Несмотря на доступность исследования с точки зрения финансовой составляющей, развитие гипоинсулинемии и гипергликемии при тотальной панкреатэктомии уже в первые сутки после операции, широкое использование данной модели ограничивают следующие факторы [9]:

  • высокий уровень технического оснащения и хирургического мастерства исследователя;
  • высокий процент летальности (наиболее высокий среди всех моделей диабета);
  • развитие диабета через 9 месяцев при условии 80 % субтотальной панкреатэктомии [10];
  • большой риск инфекционных осложнений в послеоперационном периоде;
  • экскреторная недостаточность поджелудочной железы, которая требует заместительной терапии;
  • возможность регенерации клеток ткани поджелудочной железы при наличии остаточной ткани после панкреатэктомии.

Генетические модели

Существуют несколько типов грызунов, способных к спонтанному развитию диабета: мышь NOD, крысы ВВ, LETL, KDP, LEW-iddm и др. Мышь NOD и крыса BB на сегодняшний день наиболее широко используются для работы с экспериментальными моделями диабета.
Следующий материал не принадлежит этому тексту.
-- ==== Sys2Proof/Machine/FrameCodec.lean ====
section
/-! DEFINITION. The frame metadata codec and the frame dispatcher: `MetaDecode`, `MetaEncode`, `FamilyOf`, `VariantOf`,
`DecodeFrame`, `EncodeFrame` (41_metadata_codec.md R94, R95; 42_frame_dispatch.md R99 to R104). -/

namespace Sys2Proof.Machine

/-- `MetaDecode(b)` (R94): seven bytes are needed. -/
def metaDecode : List Byte → Except Raised Metadata
  | l :: t :: f :: r1 :: r0 :: q :: y :: _ => .ok ⟨l, t, f, be16 r1 r0, q, y⟩
  | b => .error ⟨.malformedHeader, 7, b.length⟩

/-- `MetaEncode(m)` (R95). -/
def metaEncode (m : Metadata) : List Byte :=
  [m.length, m.toAddr, m.fromAddr, hiByte m.requestId, loByte m.requestId, m.reqOrAnswer, m.msgType]

/-- `FamilyOf(a)`; "undefined" is `none` (R99). -/
def familyOf (a : Byte) : Option Family :=
  if a = 0x08#8 ∨ a = 0x09#8 ∨ a = 0x0A#8 then some .satellite
  else if a = 0x20#8 then some .probe
  else if a = 0x80#8 then some .boiler
  else none

/-- `VariantOf(fam, L, Cfg)` (R100). The sums `6 + PLEN` are over the natural numbers (R227). -/
def variantOf (fam : Family) (len : Byte) (cfg : Cfg) : Variant :=
  match fam with
  | .boiler =>
    if len.toNat = 11 then .assocBroadcast
    else if len.toNat = 49 then .setTempResponse
    else .unknown
  | .probe =>
    if len.toNat = 8 then .init
    else if cfg.annEn = true ∧ len.toNat = 6 + cfg.annPlen.toNat then .assocAnnounce
    else if cfg.tempEn = true ∧ len.toNat = 6 + cfg.tempPlen.toNat then .tempReport
    else .unknown
  | .satellite =>
    if cfg.satTempEn = true ∧ len = cfg.lenSatTemp then .tempReport
    else .unknown

/-- The code of a family in `FAMILY`; 3 is NONE (R18). -/
def familyCode : Option Family → BitVec 2
  | some .satellite => 0#2
  | some .probe => 1#2
  | some .boiler => 2#2
  | none => 3#2

/-- The code of a variant in `VARIANT`, per family (R19). -/
def variantCode : Family → Variant → BitVec 3
  | .boiler, .assocBroadcast => 1#3
  | .boiler, .setTempResponse => 2#3
  | .probe, .init => 1#3
  | .probe, .assocAnnounce => 2#3
  | .probe, .tempReport => 3#3
  | .satellite, .tempReport => 1#3
  | _, _ => 0#3

/-- `DecodeFrame(b)` with the number of bytes consumed, checks in the order of R101 and R102. The rule's `Cfg` argument
selects no step of it: the variant is read off the stored frame (R98). -/
def decodeFrame (b : List Byte) : Except Raised (Frame × Nat) :=
  match metaDecode b with
  | .error e => .error e
  | .ok m =>
    if m.length.toNat < 6 then .error ⟨.malformedHeader, 6, m.length.toNat⟩
    else if familyOf m.fromAddr = none then .error ⟨.unknownSource, 0, m.fromAddr.toNat⟩
    else if b.length - 1 < m.length.toNat then .error ⟨.truncatedPayload, m.length.toNat, b.length - 1⟩
    else .ok (⟨m, (b.drop 7).take (m.length.toNat - 6)⟩, m.length.toNat + 1)

/-- `EncodeFrame(m, payload)` (R104): source check, then length check. -/
def encodeFrame (m : Metadata) (payload : List Byte) : Except Raised (List Byte) :=
  if familyOf m.fromAddr = none then .error ⟨.unknownSource, 0, m.fromAddr.toNat⟩
  else if m.length.toNat ≠ 6 + payload.length then .error ⟨.lengthMismatch, 6 + payload.length, m.length.toNat⟩
  else .ok (metaEncode m ++ payload)

/-- The source byte of a satellite address (R125). -/
def satByte : SatAddr → Byte
  | .sat08 => 0x08#8
  | .sat09 => 0x09#8
  | .sat0A => 0x0A#8

/-- The satellite address of a source byte `FamilyOf` has placed in the satellite family (R99, R125). -/
def satAddrOf (a : Byte) : SatAddr :=
  if a = 0x08#8 then .sat08 else if a = 0x09#8 then .sat09 else .sat0A

/-- The `length` byte of a frame with this payload: `6 + |payload|` (R65). -/
def lengthByte (payload : List Byte) : Byte := BitVec.ofNat 8 (6 + payload.length)

/-- The frame a frame instruction stands for: its row fixes the source, its payload fixes the length (R65, R74). -/
def frameOf (src : Byte) (h : FrameHead) (payload : List Byte) : Frame :=
  ⟨⟨lengthByte payload, h.toAddr, src, h.requestId, h.reqOrAnswer, h.msgType⟩, payload⟩

end Sys2Proof.Machine
end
NOD-мышь (Non-Obese Diabetes) — так называемая модель диабета без ожирения. Инбредная линия NOD создана в Японии в 1980-х гг. как подтип CTS (мыши, подверженные катаракте) с явной склонностью к развитию гипергликемии. Как и у человека, СД1 у мышей NOD развивается в результате хронической деструкции β-клеток поджелудочной железы иммунной системой, что приводит к дефициту инсулина, гипергликемии и глюкозурии, однако характерной чертой данной модели является высокая устойчивость к развитию кетоацидоза. Мыши могут оставаться живыми в течение 2–4 недель после констатации заболевания без введения инсулина, и в случае полного отсутствия терапии смерть будет скорее результатом обезвоживания, а не кетоацидоза. Начиная с возраста 3–4 недель у мышей NOD вокруг островков поджелудочной железы развивается инфильтрат мононуклеарных клеток (инсулит), который прогрессирует примерно в течение 100 дней до наступления стадии инвазивного инсулита и полного разрушения β-клеток [11]. Первоначально антигенпредставляющие клетки презентуют аутоантиген к CD4+ T-лимфоцитам, которые запускают каскад воспалительных реакций [12].

Далее конечное повреждение β-клеток, продуцирующих инсулин в островках Лангерганса, опосредуется в основном CD8+ T-лимфоцитами [13]. Стоит отметить, что, хотя мыши NOD имеют повышенную генетическую восприимчивость к СД1, развитие болезни может быть модулировано различными факторами окружающей среды (включая температуру, диету и инфекционные агенты). Следовательно, не у всех мышей NOD в колонии будет развиваться картина, подобная СД1. При определенных условиях заболеваемость диабетом достигает 80–95 % среди самок и 20–40 % среди самцов в возрасте 40 недель [14]. Изменчивость в заболеваемости частично связана с патогенной средой и восприимчивостью иммунной системы мышей NOD. Более высокая заболеваемость наблюдается в «очень чистых» специфических (SPF-виварий) и условно-чистых условиях (SOPF), а половое различие нивелируется в аксенических условиях, при которых у самцов NOD развивается картина СД1 с такой же скоростью, с какой и у самок [15, 16]. В обычной среде, не связанной с SPF, частота диабета может снижаться до 10 % [17].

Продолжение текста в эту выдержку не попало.